10 Reasons the Door Guy Hates You

torbakhopper via Flickr
7. On the same note as above, if you're going out, go ahead and hit that ATM during your pre-game stop at the liquor store.
Because you will need cash to pay the cover. Almost always. This is not a new thing. Really and truly, no matter how technology might advance, it is highly unlikely that there's ever gonna be an app for that. And no, we don't take credit cards...

8. I am not here to deal with your drunk ass.
If you are wasted on $2 kamikazes and having a bad night, I suggest you take it home and have it out with your boyfriend (or the coat rack that kinda looks like him right now). I deal with drunk people every goddamn night and have no tolerance for your temper tantrum. Just remember -- HPD's on speed dial, sweetheart.
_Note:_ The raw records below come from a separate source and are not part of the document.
-- ==== Sys2Proof/Machine/Core.lean ====
section
/-! DEFINITION. The machine behind the host's interface. -/

def Sys2Proof.core : Host.Core :=
  { State := Sys2Proof.Machine.State, Fault := Sys2Proof.Machine.Fault,
    Refusal := Sys2Proof.Machine.Refusal, step := Sys2Proof.Machine.step,
    reset := Sys2Proof.Machine.State.reset }
end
Photo by Citizen 4474 via Flickr
9. On a different but similar note: No, I do not wanna high-five you, bro.
Let's just keep one thing very clear -- we are not friends. Who cares if you come to this dump five nights a week and know my first name; I am not your drinking buddy. I don't care who won the game. And, so help me God, if you throw your pit-stained arm around my shoulders and break into a rousing rendition of "Sweet Caroline" on your way out, you may find yourself singing the next line in a whole different octave.

10. And last but not least, show a little love.
Door guys don't exactly have the most glamorous job in the industry -- there are no tips, fancy equipment or sexy uniforms. No one ever bothers to say thank you to the gatekeeper. And drunkards stomp on your toes more often than is even fathomable. So, the next time you're out on the town, pay it forward and tell the big guy at the front: "Hey, thanks for being YOU."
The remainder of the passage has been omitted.